23:02gnurou[d]: Uh, so lower clock is less broken? Interesting. I have no idea. 😅
23:03steel01[d]: Yeah, that's the weirdest part. So the underflow theory doesn't seem to work. So... confusion.
23:03gnurou[d]: Maybe you get more FPS that way, which starves another resource? (e.g. mem bandwidth?)
23:03steel01[d]: Mmm. I think I've cranked emc clock to check and it didn't make a difference. Any other pieces of the soc that would be involved?
23:06gnurou[d]: Nothing comes to mind atm, unless the DC is another clock that has been overlooked?
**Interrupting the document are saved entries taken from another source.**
-- ==== Sys2Proof/Tests/Slice0.lean ====
section
/-! SUPPORT. Tests of the model, each about one check, one word or one step, with results from the spec's own examples; and for
each statement that has hypotheses a state and operands that meet them. -/

namespace Sys2Proof.Tests

open Sys2Proof Sys2Proof.Machine

set_option Elab.async false

/-! ## Ill-formed instructions -/

/-- The guard p7, not negated. -/
def always : Guard := ⟨false, 7⟩

/-- A vector instruction of registers 1, 2 and 3. -/
def lv (ext : BitVec 8) : LvF := ⟨always, 0, 1, ⟨2, false⟩, .vec ⟨3, false⟩, ⟨0, false⟩, ext⟩

/-- One with a single source. -/
def lv1 (ext : BitVec 8) : LvF := { lv ext with b := .vec ⟨0, false⟩ }

/-- A load or store of four bytes. -/
def lm : LmF := ⟨always, 0, 0, 0, false, false, false, 0, false, false, 2, 0, 3, 8⟩

/-- An atomic add of four bytes. -/
def la : LaF := ⟨always, false, 0, 0, 0, 0, 0, 5, 4, 12⟩

/-- A scalar access of eight bytes. -/
def wm : WmF := ⟨0, 0, false, false, 3, 2, 1⟩

/-- An accumulator operation on the first 16 rows and columns. -/
def lz : LzF := ⟨always, 0, 0, 0, 0, 0, 0, 0, 0, false⟩

/-- An engine instruction. -/
def lx : LxF := ⟨1, 2, 0, false, false⟩

/-- Whether every instruction of a list is refused. -/
def allRefused (l : List Instr) : Bool := l.all fun i => !wellFormed i

/-- R259: comparison codes; R156, R158: scopes; R239, R215: levels and return modes. -/
theorem test_refused_codes : allRefused [.scmp 0 10 1 2, .scmpi 0 15 1 0, .fence 0 6, .ipf 3 0 0, .eret 3] = true := by decide

/-- R274: sizes, signs, scopes and registers of the scalar accesses. -/
theorem test_refused_scalar_access : allRefused [.sld { wm with size := 4 }, .sld { wm with signed := true },
    .sst { wm with signed := true, size := 0 }, .sld { wm with scope := 1 }, .sld { wm with ord := true, scope := 6 },
    .ald { wm with size := 3 }, .ast { wm with size := 4, r := 16 }] = true := by decide

/-- R267, R268: source forms, unused fields, destinations and ext8. -/
theorem test_refused_vector : allRefused [.vadd (lv 3), .vadd { lv 0 with c := ⟨1, false⟩ },
    .vadd { lv 0 with c := ⟨0, true⟩ }, .vnot (lv 0), .vmad { lv 0 with b := .imm 1 }, .vcmp { lv 0 with vd := 8 },
    .vcmp (lv 10), .vrfl { lv1 0 with vd := 64 }, .vvote { lv1 0 with a := ⟨8, false⟩ }, .vvote { lv1 0 with a := ⟨1, true⟩ },
    .vli { lv 0 with b := .vec ⟨3, true⟩ }, .vfrnd (lv1 1), .vcvt (lv1 11), .vred (lv1 12), .vscan (lv1 1),
    .vunpk (lv1 6), .vmov (lv 0)] = true := by decide

/-- R269, R343, R294, R299: fields of the vector accesses. -/
theorem test_refused_vector_access : allRefused [.vld { lm with stride := 1 }, .vlds { lm with vo := 1 },
    .vld { lm with lrd := true }, .vst { lm with sign := true }, .vld { lm with size := 5 },
    .vld { lm with os := true, vo := 64 }, .vld { lm with scope := 1 }, .ldl { lm with n := 1 }, .ldr { lm with n := 4 },
    .qpush lm, .qpush { lm with vo := 0, n := 15 }, .qpop { lm with vo := 0, lrd := true }] = true := by decide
23:07gnurou[d]: (DC might have several clocks. I completely forgot the details thought)
23:09steel01[d]: I tried to look at the dc clocks and got confused... But it looks like they're all just set to max on mainline anyways.
23:09steel01[d]: But alright, thanks. I'll keep poking around.
23:10steel01[d]: Maybe I should take another look through tegradc and see if there's any bandwidth handling in the nvdisp part.